Neutering your cat: what you need to know

There are many reasons why it’s important to neuter your cat – it benefits you and them. Many people worry that neutering their pet is not natural, but it is worth remembering that keep a domesticated pet isn’t a natural situation.

/

Neutering helps control the population

Cats have the potential to get pregnant again immediately after giving birth, in fact one un-neutered female cat can be responsible for 20,000 kittens in just five years (source - Cats Protection). It’s a myth that all female cats should have at least one litter.

Neutering helps cat behaviour

Unneutered female cats will call regularly and will attract males. Unneutered male cats are likely to stray over a large area, mark their territory and are much more likely to fight. They will wander from home and may not return. Unneutered males may also spray inside the home and be aggressive to their owners.

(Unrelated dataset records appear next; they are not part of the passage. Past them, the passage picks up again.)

-- ==== Sys2Proof/Decode.lean ====
section
/-! DEFINITION. From encodings to operations, total and rejecting by name, and back (30_encoding.md R71 to R76, R81). -/

namespace Sys2Proof

/-- Why an encoding stands for no operation. Each is a refusal of the spec (R71, R81, 20_memory.md R59), but for the last. -/
inductive Reject where
  /-- `H.kind` is 5, 6 or 7. -/
  | reservedKind
  /-- A must-be-zero bit of `H` (bits 7:3, 63:9) is not zero. -/
  | headerBits
  /-- `H.ch` is set on a transaction that is neither `WSB` nor `RSB`. -/
  | channelBit
  /-- The data word of a read is not zero. -/
  | dataOnRead
  /-- The register index of a `WCR` or `RCR` is above 15. -/
  | registerIndex
  /-- `CTRL.BITDEPTH` selects no quantizer and no packer (R75): `ENC` never comes here, it faults first (R174). -/
  | noOperationSelected
  deriving DecidableEq, Repr

/-- What decoding answers. -/
inductive Decoded where
  | ok (i : Instr)
  | reject (r : Reject)
  deriving DecidableEq, Repr

/-- The index of a register (10_state.md R20). -/
def regIndex : Reg → Nat
  | .ctrl => 0 | .duration => 1 | .sampleRate => 2 | .f0l => 3 | .f1l => 4 | .f0r => 5 | .f1r => 6 | .delay => 7
  | .volume => 8 | .sblen => 9 | .status => 10 | .fault => 11 | .dlen => 12 | .flen => 13 | .outlen => 14 | .cmd => 15

/-- The register at an index, none above 15. -/
def regAt : Nat → Option Reg
  | 0 => some .ctrl | 1 => some .duration | 2 => some .sampleRate | 3 => some .f0l | 4 => some .f1l | 5 => some .f0r
  | 6 => some .f1r | 7 => some .delay | 8 => some .volume | 9 => some .sblen | 10 => some .status | 11 => some .fault
  | 12 => some .dlen | 13 => some .flen | 14 => some .outlen | 15 => some .cmd
  | _ => none

/-- The command a word of `CMD` encodes, all 64 bits compared; none for a reserved word (R74). -/
def decodeCommand (v : Word) : Option Instr :=
  if v = 0 then some .nop
  else if v = 1 then some .gen
  else if v = 2 then some .enc
  else if v = 3 then some .run
  else if v = 15 then some .clr
  else none

/-- The bits of `H` that must be zero in every transaction: 7:3 and 63:9 (R71). -/
def headerZeroMask : Word := 0xFFFFFFFFFFFFFEF8

/-- `H.kind` (R71). -/
def headerKind (h : Word) : Nat := (h.extractLsb' 0 3).toNat

/-- `H.ch` (R71). -/
def headerChannel (h : Word) : Channel := if h.getLsbD 8 then .right else .left

/-- A `WCR`: a legal command word written to `CMD` is the command (R73, R74). -/
def decodeWrite (a v : Word) : Decoded :=
  match regAt a.toNat with
  | none => .reject .registerIndex
  | some .cmd =>
    match decodeCommand v with
    | some i => .ok i
    | none => .ok (.wcr .cmd v)
  | some r => .ok (.wcr r v)

/-- An `RCR`. -/
def decodeRead (a : Word) : Decoded :=
  match regAt a.toNat with
  | none => .reject .registerIndex
  | some r => .ok (.rcr r)

/-- A transaction `(H, A, V)` (R71). -/
def decodeTransaction (h a v : Word) : Decoded :=
  if h &&& headerZeroMask ≠ 0 then .reject .headerBits
  else match headerKind h with
    | 0 => if headerChannel h = .right then .reject .channelBit else decodeWrite a v
    | 1 => if headerChannel h = .right then .reject .channelBit else if v ≠ 0 then .reject .dataOnRead else decodeRead a
    | 2 => .ok (.wsb a (headerChannel h) v)
    | 3 => if v ≠ 0 then .reject .dataOnRead else .ok (.rsb a (headerChannel h))
    | 4 =>
      if headerChannel h = .right then .reject .channelBit else if v ≠ 0 then .reject .dataOnRead else .ok (.rout a)
    | _ => .reject .reservedKind

/-- `CTRL.SWEEP` (R22), of the content of `CTRL`. -/
def ctrlSweep (ctrl : Word) : Bool := ctrl.getLsbD 0

/-- `CTRL.BITDEPTH` (R22), the number of bits itself (R72). -/
def ctrlDepth (ctrl : Word) : Nat := (ctrl.extractLsb' 8 8).toNat

/-- The operation at a place of a command's sequence: the one that stands there, or the one of its alternatives that the content of
`CTRL` selects (R75, R76). -/
def decodePlace (st : Stage) (ctrl : Word) : Decoded :=
  match st with
  | .validate => .ok .validate
  | .deriveN => .ok .deriveN
  | .deriveDt => .ok .deriveDt
  | .deriveD => .ok .deriveD
  | .deriveF => .ok .deriveF
  | .rate => .ok (if ctrlSweep ctrl then .deriveKlog else .deriveKlin)
  | .time => .ok .time
  | .tshift => .ok .tshift
  | .phase ch => .ok (if ctrlSweep ctrl then .phaseLog ch else .phaseLin ch)
  | .mute => .ok .mute
  | .fade => .ok .fade
  | .fadeApply ch => .ok (.fadeApply ch)
  | .vol ch => .ok (.vol ch)
  | .frame => .ok .frame
  | .clip => .ok .clip
  | .quantize =>
    match ctrlDepth ctrl with
    | 16 => .ok .q16
    | 24 => .ok .q24
    | 32 => .ok .f32
    | _ => .reject .noOperationSelected
  | .pack =>
    match ctrlDepth ctrl with
    | 16 => .ok .pack16
    | 24 => .ok .pack24
    | 32 => .ok .pack32
    | _ => .reject .noOperationSelected
  | .framepack => .ok .framepack

/-- The decoder. -/
def decode : Code → Decoded
  | .transaction h a v => decodeTransaction h a v
  | .place st ctrl => decodePlace st ctrl

/-- The header word of a buffer transaction: its kind and its channel bit (R71). -/
def bufferHeader (kind : Word) : Channel → Word
  | .left => kind
  | .right => kind ||| 0x100

/-- The index of a register as an address word. -/
def regWord (r : Reg) : Word := BitVec.ofNat 64 (regIndex r)

/-- The transaction that issues a command word. -/
def commandCode (v : Word) : Code := .transaction 0 15 v

/-- The encoder, written from the encodings of R71, R74, R75, R76. The bits of `CTRL` that select nothing are zero. -/
def encode : Instr → Code
  | .wcr r v => .transaction 0 (regWord r) v
  | .rcr r => .transaction 1 (regWord r) 0
  | .wsb n ch v => .transaction (bufferHeader 2 ch) n v
  | .rsb n ch => .transaction (bufferHeader 3 ch) n 0
  | .rout j => .transaction 4 j 0
  | .nop => commandCode 0
  | .gen => commandCode 1
  | .enc => commandCode 2
  | .run => commandCode 3
  | .clr => commandCode 15
  | .deriveKlin => .place .rate 0
  | .phaseLin ch => .place (.phase ch) 0
  | .deriveKlog => .place .rate 1
  | .phaseLog ch => .place (.phase ch) 1
  | .q16 => .place .quantize 0x1000
  | .pack16 => .place .pack 0x1000
  | .q24 => .place .quantize 0x1800
  | .pack24 => .place .pack 0x1800
  | .f32 => .place .quantize 0x2000
  | .pack32 => .place .pack 0x2000
  | .validate => .place .validate 0
  | .deriveN => .place .deriveN 0
  | .deriveDt => .place .deriveDt 0
  | .deriveD => .place .deriveD 0
  | .deriveF => .place .deriveF 0
  | .time => .place .time 0
  | .tshift => .place .tshift 0
  | .mute => .place .mute 0
  | .fade => .place .fade 0
  | .fadeApply ch => .place (.fadeApply ch) 0
  | .vol ch => .place (.vol ch) 0
  | .frame => .place .frame 0
  | .clip => .place .clip 0
  | .framepack => .place .framepack 0

/-- What a table word of `nbits` bits is laid out as (log entry 3): from 64 bits up the words `H`, `A`, `V` of a transaction, or, where
they are no legal transaction and the first word is a legal command word, that word written to `CMD`; 16 bits the depth field of `CTRL` at the quantizer; 1 to 15 bits
the sweep bit of `CTRL` at the sweep rate; no bits, nothing. -/
def tableCode (nbits w : Nat) : Option Code :=
  if 64 ≤ nbits then
    let h := BitVec.ofNat 64 w
    let a := BitVec.ofNat 64 (w >>> 64)
    let v := BitVec.ofNat 64 (w >>> 128)
    match decodeTransaction h a v, decodeCommand h with
    | .reject _, some _ => some (commandCode h)
    | _, _ => some (.transaction h a v)
  else if 16 ≤ nbits then some (.place .quantize (BitVec.ofNat 64 w))
  else if 1 ≤ nbits then some (.place .rate (BitVec.ofNat 64 w))
  else none

/-- The instruction the decoder reads from a table word (log entry 3). -/
def decodeTableWord (nbits w : Nat) : Option Instr :=
  match tableCode nbits w with
  | some c =>
    match decode c with
    | .ok i => some i
    | .reject _ => none
  | none => none

end Sys2Proof
end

Neutering is good for your cat’s health

Female cats who are not neutered are more likely to suffer from pyometra later in life. Mothers with infectious diseases may pass these on to their kittens. Pregnancy and birth are also not without risk.

Fighting males are much more likely to spread diseases such as FIV and FeLV to other cats. They are also likely to suffer from fight injuries such as abscesses. Because they wander over a large area they are also at greater risk of suffering road traffic accidents.

Also, unwanted kittens may not be cared for and are likely to suffer from various infectious diseases such as cat flu.

When to neuter your cat

Your cat should be neutered by four months of age. It is important to neuter female cats before the first season in order to keep the cat population under control.

Historically there have been concerns about neutering younger than six months, however modern veterinary techniques have reduced the risks of operating on young kittens, and studies into growth and development show no problems in neutering cats before puberty.

Care after neutering

  • You will probably see some redness, swelling and bruising around your cat’s scrotum and incision wounds after the operation. The scrotum will not shrink as soon as the testicles are removed, it will take time to reduce in size
  • Look for excessive, dark purple bruising or hardened swelling
  • In a routine cat castration, it is standard procedure to allow the incision wounds to heal by themselves.

If your cat has had an operation and you’re concerned about anything, contact your vet immediately.